The Weber–Morris equation is used to describe the intraparticle diffusion. If the plot of q t versus t 1/2 is linear and passes by the origin, then the intraparticle diffusion is the sole rate-limiting step (Albadarin et al. 2011) and the rate constant (k int, mg g−1 min–½) is given by the equation (Abbas and Trari 2015)

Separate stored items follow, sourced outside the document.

/-- The live fields of a section (R6). `warning` is the warning level in force, 1 after cold reset (R19). -/
structure Sect where
  state     : SectState := .energised
  counter   : Nat := 0
  warning   : Nat := 1
  recovery  : Nat := 0
  breaker   : Reported := .unknown
  op        : Option (BreakerOp × Nat) := none
  occupants : Nat := 0
  owed      : Owed := {}
  deriving DecidableEq, Repr

/-- R105. -/
structure Lease where
  train  : Handle
  weight : Nat
  expiry : Nat
  deriving DecidableEq, Repr

/-- An entry of a wait queue (R105). -/
structure Entry where
  train  : Handle
  weight : Nat
  req    : Nat
  waitDl : Option Nat
  deriving DecidableEq, Repr

/-- The live fields of a substation (R7, R105); the budget in force is 1 after cold reset (R19). -/
structure Substation where
  up     : Bool := true
  inUse  : Nat := 0
  leases : List Lease := []
  queue  : List Entry := []
  owed   : Owed := {}
  budget : Nat := 1
  deriving DecidableEq, Repr

/-! ### Pattern Control, Attention Unit, links -/

/-- R162. -/
structure SaveEntry where
  train    : Handle
  service  : Nat
  lateness : Int
  deriving DecidableEq, Repr

structure PatternControl where
  active   : Nat := 0
  degraded : Bool := false
  resume   : Nat := 0
  saves    : List SaveEntry := []
  deriving DecidableEq, Repr

/-- The latched sources, 9..15 in this order (R9, R182). -/
inductive Latch where
  | poolLow | fieldLink | directiveLink | playerOffline | sectionWarning | foreignPassage | reportConflict
  deriving DecidableEq, Repr

structure Latches where
  poolLow        : Bool := false
  fieldLink      : Bool := false
  directiveLink  : Bool := false
  playerOffline  : Bool := false
  sectionWarning : Bool := false
  foreignPassage : Bool := false
  reportConflict : Bool := false
  deriving DecidableEq, Repr

/-- R189. A line is `true` while it is asserted. -/
structure Attention where
  mask    : Nat := 0
  latches : Latches := {}
  lines   : List Bool := List.replicate Config.lineEntries false
  deriving DecidableEq, Repr

/-- R192. -/
inductive Directive where
  | dwell (time : Nat) | hold | depart | clearIndicator
  | play (message : Nat) (minutes service : Option Nat) | stop
  | breakerOpen | breakerClose
  deriving DecidableEq, Repr

/-- A receiver in the middle of a frame (R175): `collecting n got` wants `n` more bytes after `got`, the
bytes from the length on, in order. -/
inductive Rx where
  | hunting | length | collecting (need : Nat) (got : List Byte)
  deriving DecidableEq, Repr

/-- The setting of the two straps of each link, 0..3 (R200). -/
structure LinkRates where
  control   : Nat := 0
  field     : Nat := 0
  directive : Nat := 0
  deriving DecidableEq, Repr

/-- The link interfaces (R175, R176, R190, R193, R195). `waiting` holds the complete Control Link frames that wait to be taken, in
the order in which they completed; `transmitting` is the directive whose transmission began last. -/
structure Links where
  controlRx    : Rx := .hunting
  waiting      : List Instr := []
  fieldRx      : Rx := .hunting
  statusRx     : Rx := .hunting
  badCount     : Nat := 0
  queue        : List (Nat × Directive) := []
  shadows      : List (Option Directive) := List.replicate Config.targetEntries none
  transmitting : Option (Nat × Directive) := none
  rates        : LinkRates := {}
  deriving DecidableEq, Repr

/-! ### Responses -/

/-- R178, in the order of R199's status values. -/
inductive Status where
  | done | accepted | notFound | staleHandle | wrongState | noRoom | limit | outOfRange | occupied | busy
  | notConfigured | badFrame
  deriving DecidableEq, Repr

/-- The kind of a living record (R20). -/
inductive RecKind where
  | free | train | incident | announcement
  deriving DecidableEq, Repr

/-- What READ STATUS returns (R188). -/
structure StatusReport where
  part          : PartState
  lineTime      : Nat
  free          : Nat
  trains        : Nat
  incidents     : Nat
  announcements : Nat
  active        : Nat
  degraded      : Bool
  resume        : Nat
  saves         : Nat
  mask          : Nat
  pending       : List Nat
  lines         : List Bool
  badCount      : Nat
  directives    : Nat
  deriving DecidableEq, Repr

/-- The body of a response after its status byte, as the owning rule gives it. -/
inductive Body where
  | empty
  | partState (p : PartState)
  | startFailure (table entry : Nat)
  | created (h : Handle)
  | train (h : Handle) (t : Train)
  | incident (h : Handle) (i : Incident)
  | announcement (h : Handle) (a : Ann)
  | trainState (st : TrainState)
  | retired (k : RecKind)
  | incidentState (st : IncidentState)
  | platform (cfg : PlatformCfg) (live : Platform)
  | sect (cfg : SectCfg) (live : Sect) (level : Level) (supplier : Option Nat) (supplied : Bool)
  | substation (live : Substation)
  | warning (level : Nat) (derived : Level)
  | pattern (active : Nat)
  | degraded (active : Nat) (flag : Bool) (saves : Nat)
  | resumed (active restored : Nat)
  | saveEntry (e : SaveEntry)
  | time (t : Nat)
  | adjusted (step : Int) (t : Nat)
  | clock (t : Nat) (p : PartState)
  | attention (source : Nat) (leading : Option (Handle × Nat × Nat)) (route : Nat)
  | mask (m : Nat)
  | status (r : StatusReport)
  | shadow (shadow : Option Directive) (queued : Option (Directive × Nat))
  deriving DecidableEq, Repr

/-- A response frame (R175, R178): code and tag of the request it answers, or 0 and 0. -/
structure Response where
  code   : Nat
  tag    : Nat
  status : Status
  body   : Body
  deriving DecidableEq, Repr

/-! ### The whole part -/

/-- The part. `responses` are the response frames formed, in the order in which they leave; `straps` are
the rate pins; `pending` is the queue of commands
that the senders have put forward. -/
structure State where
  part        : PartState
  tables      : Tables
  lineTime    : Nat
  pool        : Pool
  platforms   : List Platform
  sects       : List Sect
  substations : List Substation
  control     : PatternControl
  attention   : Attention
  links       : Links
  straps      : LinkRates
  responses   : List Response
  pending     : List Instr
  deriving DecidableEq, Repr

/-- The part after cold reset (R19, R42, R121, R161, R162, R180, R189, R190, R193, R195). -/
def State.reset : State :=
  { part := .unconfigured,
    tables := Tables.zero,
    lineTime := 0,
    pool := Pool.reset,
    platforms := List.replicate Config.platformEntries {},
    sects := List.replicate Config.sectionEntries {},
    substations := List.replicate Config.substationEntries {},
    control := {},
    attention := {},
    links := {},
    straps := {},
    responses := [],
    pending := [] }

/-- What one command answers. -/
abbrev Out := Host.Outcome State Fault Refusal

end Sys2Proof.Machine
end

$$ {q}_t={k}_{\mathrm{int}}{t}^{1/2}+ C $$
(15)

where C (mg g−1) is the intercept due to the presence of the boundary layer thickness (Albadarin et al. 2011; Boudechiche et al. 2016). A non-zero value for the intercept indicates that a mass transfer limits the diffusion rate across the boundary layer (Albadarin et al. 2011). The plots q t versus t 1/2 (Fig. 9) are multilinear (R 2 = 0.92–0.98), and the straight lines do not pass by the origin (boundary layer effect) (Table 8). This characterizes some degree of boundary layer control, which clearly indicates that the intraparticle diffusion is not the rate-determining step. So, other kinetic models control the biosorption of DB86 on CAS which can operate simultaneously (Albadarin et al. 2011).

Fig. 9
figure 9

The intraparticle diffusion model at various initial DB86 concentrations

Conclusion

In the present work, RSM combined with CCRD was used to examine the effects of four operating parameters, namely, the initial solution pH (X 1), biosorbent dose (X 2), initial DB86 concentration (X 3), and temperature (X 4), for DB86 removal by a novel biosorbent: C. azarolus. The cubic model was found to be a suitable mathematical model which provides an adequate prediction of DB86 removal (R 2 = 0.996 and R 2 adj = 0.983). According to this model, the Student’s t test results showed that all coefficients are significant except X 2 3, X 4 2, X 1*X 3*X 4, and X 1*X 2*X 3. Additionally, the optimal conditions resulting in the highest DB86 removal of theoretical and experimental values, 123 and 100%, respectively, were obtained for a solution of pH 2, a biosorbent dose of 4 g L−1, an initial DB86 concentration of 20 mg L−1, and a temperature of 10 °C. The equilibrium data of DB86 biosorption onto CAS are well-fitted by the Langmuir model with a maximum monolayer biosorption capacity of 24.02 mg g−1. The kinetic study showed that the pseudo-second-order model describes adequately the DB86 biosorption, and the intraparticle diffusion model is not the rate-limiting step which governs the biosorption mechanism; other kinetic models may control the biosorption rate.